Three years of blogging are also a good opportunity to look back – into the content developed, its actual impact on the discussion and the perception of this research. Therefore we went through the research history of the Göbekli Tepe project, the different outreach approaches tested and established over the years, and a lot of statistics. The results of this little analysis has been published in a paper in an open access journal recently and can be found online here:

J. Notroff and O. Dietrich, But what is it good for? – Experiences in Public Outreach of the Göbekli Tepe Project (DAI) [external link], ArchĂ€oloigsche Informationen 42 (early view).

“With continuing strong popularity of archaeology in public perception, active science communication is more and more recognized as essential tool to not only inform about current research, but to also counter misinterpretation and misuse of archaeological data. Traditional outreach approaches like museums and popular books or articles have been complemented by new digital tools. In a time, in which facts seem to have become negotiable and ‘alternative facts’ can be proposed, pseudoscientific narratives are playing an increasing role in the public discourse on archaeological research – in particular, due to their accessibility in online media. Confronted with a growing public interest and proportionally increasing pseudoarchaeological narratives, we decided to address both in more open formats of science communication for the Göbekli Tepe Project with the creation of a project weblog whose aim it was to engage communication and provide information where the discussion actually was taking place: Online. This paper provides an insight into experiences and impact of nearly three years of science blogging.”


  1. R Jessie McLaren

    As a member of the ‘general public’, I’d like to thank everyone involved in production of the blogs, etc, as well as the scientific staff involved in the project.

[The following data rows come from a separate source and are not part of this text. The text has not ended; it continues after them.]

/-- The HBM word of an address stays uncorrectable until a write replaces it. -/
def State.spoil (s : State) (pa : Nat) : State :=
  s.onFleet (fun f => { f with badWords := pa / 32 * 32 :: f.badWords.filter (fun w => w ≠ pa / 32 * 32) })

/-- What an uncorrectable error ends, by who has met it and where it lies (R435). One in a memory of a gang retires the gang too (R436). -/
def State.uncorrectable (s : State) (v : EccVictim) (x : ErrorAt) : State :=
  match v with
  | .context cid => if (tableFind s.ctxs cid).isSome then s.eccRegion x (s.ctxAt cid).region else s
  | .engine cid => if (tableFind s.ctxs cid).isSome then (s.eccRegion x (s.ctxAt cid).region).retireGang (s.ctxAt cid).place.gangNo else s
  | .porch q => if (s.porch q).running then (s.stopPorch q 0x0A).eccRegion x (s.porch q).region else s
  | .record r => if (tableFind s.regions r).isSome then s.eccRegion x r else s.eccRecord x 0xFF
  | .barRead => ({ s with outbox := s.outbox ++ [.completerAbort] } : State).eccRecord x 0xFF
  | .group gid =>
    let g := s.groupAt gid
    if g.state = .free then s
    else
      let t := s.eccRegion x g.region
      if (t.groupAt gid).state = .free then t else t.setGroup gid { inc := nextInc (t.groupAt gid).inc }
  | .channel ch => match tableFind s.channels ch with
    | some c => let t := s.eccRegion x c.region
      { t with channels := tableErase t.channels ch }
    | none => s
  | .porchSlot q =>
    let p := s.porch q
    if p.loaded then
      let t := s.eccRegion x p.home
      (t.stopPorch q 0x0A).setPorch q { inc := nextInc p.inc }
    else s
  | .hallState => ((s.setBar 0 0x08 (s.barReg 0 0x08 ||| 2)).cause 2).eccRecord x 0xFF
  | .scrub => s.eccRecord x 0xFF
  | .word pa => if pa < Config.hbmBytes then (s.spoil pa).eccRecord x 0xFF else s

/-- Where the error of an event lies, as far as R437 and the one who met it say; the rest is a free value (log 3). -/
def State.errorAt (s : State) (v : EccVictim) : ErrorAt :=
  let n := Config.freeBits s.free (2 ^ 55)
  match v with
  | .context cid => { s.errorOnRead with die := if s.errorOnRead.src = 4 then s.errorOnRead.die else (s.ctxAt cid).place.die }
  | .engine cid => ⟨(s.ctxAt cid).place.gangNo * 16 + n % 16, 1 + Config.freeBits s.free (2 ^ 55 + 1) % 2, (s.ctxAt cid).place.die⟩
  | .porch _ => s.errorOnRead
  | .record _ => s.errorOnRead
  | .barRead => s.errorOnRead
  | .group gid => .hall gid
  | .channel ch => .hall ch
  | .porchSlot q => .hall q
  | .hallState => .hall n
  | .scrub => ⟨n, 1 + Config.freeBits s.free (2 ^ 55 + 1) % 7, Config.freeBits s.free (2 ^ 55 + 2) % 4⟩
  | .word pa => .hbm (pa / 32 * 32)

/-- ECC_UNCORRECTABLE. -/
def execEccUncorrectable (v : EccVictim) (s : State) : Answer := .next (s.uncorrectable v (s.errorAt v))

/-- The reads of the step that have met a word that stays uncorrectable raise its error again (R435). -/
def State.raiseMet (s : State) : State :=
  if s.fleet.met.isEmpty then s
  else s.fleet.met.foldl (fun t e => t.uncorrectable e.1 (.hbm e.2)) (s.onFleet (fun f => { f with met := [] }))

/-! ## Boot, attestation and keys (R438 to R441) -/

/-- HBM as the boot block reads it, under no key (R438, log 8). -/
def State.hbmImage (s : State) : List Host.Cell := s.mem.map (fun e => (e.1, s.hbmByte noKey e.1))

/-- Run the checks of R438 on an image, the boot flash's or what HBM holds: SECSTAT takes the outcome, and what is accepted fills the walk
stores (R398) and is measured (R440). -/
def State.bootCheck (s : State) (image : Option (List Host.Cell)) : State :=
  let (n, ver, sum) := Config.imageCheck image
  let code := n % 5
  let t := s.setBar 7 0 (BitVec.ofNat 64 (bit (code == 0) + code * 2 ^ 8 + ver.toNat * 2 ^ 16))
  if code ≠ 0 then t
  else
    let u := t.onFleet (fun f => { f with verified := true, measured := sum })
    let w : WalkStore := match image with
      | none => .flash
      | some m => .image m
    (List.range Config.dies).foldl (fun v d => v.setDie d { v.die d with walk := w }) u

/-- BOOT: at reset, once. -/
def execBoot (s : State) : Answer := .next (if s.barReg 7 0 = 0 && !s.fleet.verified then s.bootCheck none else s)

/-- BOOTIMG: a write of 1 repeats the checks on the image at HBM address 0; ignored once verified. -/
def execBootimg (v : Dword) (s0 : State) : Answer :=
  let s := s0.touchBar
  .next (if v = 1 && !s.fleet.verified then s.bootCheck (some s.hbmImage) else s)

/-- The loaded keys as a report names them: the slot, and the id of each live region that uses it, or none (log 8). -/
def State.keyWords (s : State) : List Dword :=
  s.fleet.keys.flatMap (fun e =>
    let rs := s.regions.filter (fun r => r.2.keyslot == e.1)
    if rs.isEmpty then [BitVec.ofNat 64 (e.1 + 0xFFFF * 2 ^ 8)] else rs.map (fun r => BitVec.ofNat 64 (e.1 + r.1 * 2 ^ 8)))

/-- What an attestation report holds (R440). -/
def State.reportWords (s : State) : List Dword :=
  (List.range 6).map (fun i => s.barReg 7 (0x10 + i * 8)) ++ (List.range 6).map (fun i => BitVec.ofNat 64 (bits s.fleet.measured.toNat (64 * i) 64)) ++
  [BitVec.ofNat 64 (bits (s.barReg 7 0).toNat 16 16)] ++
  ((List.range Config.dies).flatMap (fun d => [BitVec.ofNat 64 (packBits 1 gangSlots (fun i => bit ((s.die d).enabledSlots.contains i))),
    BitVec.ofNat 64 (packBits 1 gangSlots (fun i => bit ((s.die d).retired.contains i)))])) ++ s.keyWords

/-- ATTREQ: the report goes to its buffer, padded with zeros to 4 KiB. -/
def execAttreq (v : Dword) (s0 : State) : Answer :=
  let s := s0.touchBar
  let r := (Config.attestation s.reportWords ++ List.replicate 4096 0).take 4096
  .next ((s.physWrite noKey (bits v.toNat 12 40 * 4096) r).setBar 7 0x48 1)

/-- KEYLD: a slot takes the keys of a blob, or is erased by one whose wrapped part is zero; a slot of a live region stays. -/
def execKeyld (v : Dword) (s0 : State) : Answer :=
  let at_ := bits v.toNat 8 44 * 256
  let s := s0.touchBar.reads .scrub noKey at_ 256
  let slot := bits v.toNat 0 7
  let blob := s0.physRead noKey at_ 256
  let done (t : State) (code : Nat) : State := t.setBar 7 0x88 (BitVec.ofNat 64 (code * 2 ^ 8))
  .next (if s.regions.any (fun e => e.2.keyslot == slot) then done s 2
    else if ((blob.drop 96).take 72).all (fun b => b == 0) then done (s.onFleet (fun f => { f with keys := tableErase f.keys slot })) 0
    else match Config.unwrapKey blob slot with
      | some k => done (s.onFleet (fun f => { f with keys := tableInsert f.keys slot k })) 0
      | none => done s 1)

/-! ## Memory operations from other packages (R99, R102, R103) -/

/-- Whether an address has its home in this package. -/
def isHome (pa : Nat) : Bool := paKind pa == .hbm || paKind pa == .view

/-- Answer another package. -/
def State.linkAnswer (s : State) (data : List Byte) : State :=
  ({ s with outbox := s.outbox ++ [.linkReply data] } : State).count none 2 data.length

/-- An atomic update for another package: the old value goes back. -/
def State.linkUpdate (s : State) (pa n : Nat) (f : Nat → Nat) : State :=
  let old := s.physValue noKey pa n
  ((s.reads .scrub noKey pa n).physWrite noKey pa (leBytes n (f old))).linkAnswer (leBytes n old)

/-- An arrival over a link wakes the package, and the die of the address it names in HBM (R430); the bytes it brings count (R443). -/
def State.linkWakes (s : State) (op : LinkOp) : State :=
  let at_ (pa n : Nat) : State := (if pa < Config.hbmBytes then s.wakeDie (dieOfPa pa) else s.rouse).count none 3 n
  match op with
  | .read pa _ => at_ pa 0
  | .write pa bs => at_ pa bs.length
  | .atomic pa dw _ _ => at_ pa (if dw then 8 else 4)
  | .cas pa dw _ _ => at_ pa (if dw then 16 else 8)

/-- LINK_MEMORY_ARRIVAL: the operation is performed at its home, under no key (log 8); atomics only in HBM (R87). -/
def execLinkMemoryArrival (op : LinkOp) (s0 : State) : Answer :=
  let s := s0.linkWakes op
  .next (match op with
    | .read pa n => if isHome pa then (s.reads .scrub noKey pa n).linkAnswer (s.physRead noKey pa n) else s
    | .write pa bs => if isHome pa then s.physWrite noKey pa bs else s
    | .atomic pa dw o v =>
      let n := if dw then 8 else 4
      if paKind pa = .hbm then s.linkUpdate pa n (fun x => atomOp o (8 * n) x (bits v.toNat 0 (8 * n))) else s
    | .cas pa dw c v =>
      let n := if dw then 8 else 4
      if paKind pa = .hbm then s.linkUpdate pa n (fun x => if x = bits c.toNat 0 (8 * n) then bits v.toNat 0 (8 * n) else x) else s)

end Sys2Proof.Machine
end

I’ve simply an armchair interest in archaeology – and Gobleki Tepe in particular – and am very grateful. Keep up the wonderful work!

    • Jens Notroff

      Thanks a lot , we’re really appreciating your kind words and are happy you enjoy reading the blog.

    • Robert Kerr

      Ditto the above!

  2. Susan Castor

    Though a regular visitor of this site, l have never written a comment. As a nonacademic, I have a lifelong interest in anthropology and human history and culture. Outstanding paper. Thanks to all of you for this blog and especially C Schmidt for his life work. So, thousands of miles away, in the US midwest, an old lady has built herself a small model in her livingroom of Gobleki Tepe and sits in wonder of our human family.

    • Jens Notroff

      Thank you too! This is indeed very exciting – having assembled such a enhusiastic readership.

    • claudia xander


  3. C Pettit

    A good analysis of the value of The Tepe Telegrams blog, although for me the value of a blog written and maintained by the scientists involved in the work is self evident. In the digital world there is a dearth of readily available (unless one knows how to search & research suitably)and accurate information, especially in regards to archaeological data. I look forward to future blog posts and am currently reading and re-reading posts from the past. Keep up the good work 🙂

  4. Renate gorke

    When I have read Herr Schmidts fascinating Book about the excavations it was at the same time quite exciting to read about an ongoing work and in a way dissapointing, because it was clear, that it would be a long time before there would come more to the light of (to)day. Now, a few years later (and having read in the meantime about the untimely death of Herr Schmidt) I searched in the Internet, if there was to be found a new book about what was new? In this way, I found this Blog!! Just the thing, I want to say, for an ongoing excavation, to have an ongoing Blog (and such a good one) about It. I just read a little bit about Pillar No 43, and the interpretations regarding the comet… Well, you can read a lot of things into a lot of things, and I must say – for me, the first line looked and looks actually like three handbags 🙂 And I post this here, so that it may NOT become a discussion-line about the possibility of handbags 10.000 BC. But to close this a little bit more seriously: I wonder about the reasons to build a Site like that in Stone? Wasn’t building in wood much more common and easy? Ein herzliches GrĂŒĂŸ Gott aus dem SĂŒden von Deutschland and I’m looking forward to much more to come

    • Jens Notroff

      Thanks a lot for your nice words. We’d actually agree that the possibility of preceding architecture or sculptural elements made from perishable (und thus not prserved) material like e.g. wood could and should not be excluded.

      • claudia xander

        firstly thankyou sooo much for all you fabulous hard work.
        regarding pillar 43. i’m not a fan of complex ideas. i feel that the 3 bag like objects are the temples in side view ( stone walls and extruded entrance way with ancient traditional bender wooden dome roof) each atoped by their relevant tribal totem animal symbol; all nestled amongst stylised long wheat grass. In the foreground beyond a low lying stone boundary wall is a shaman dressed as a vulture dancing with a round drum
        it’s harvest festival at gobekli tepe. nice and simple.

      • Robert Kerr

        As for example the stone circles of later Neolithic Britain were preceded, probably for centuries, by wooden posts on the same sites .

  5. Emma

    I am also a regular reader of your blog, i hope you will continue to post (a bit more ?:D) regularly with so many interesting news ! I hope some day I’ll see the site by myself !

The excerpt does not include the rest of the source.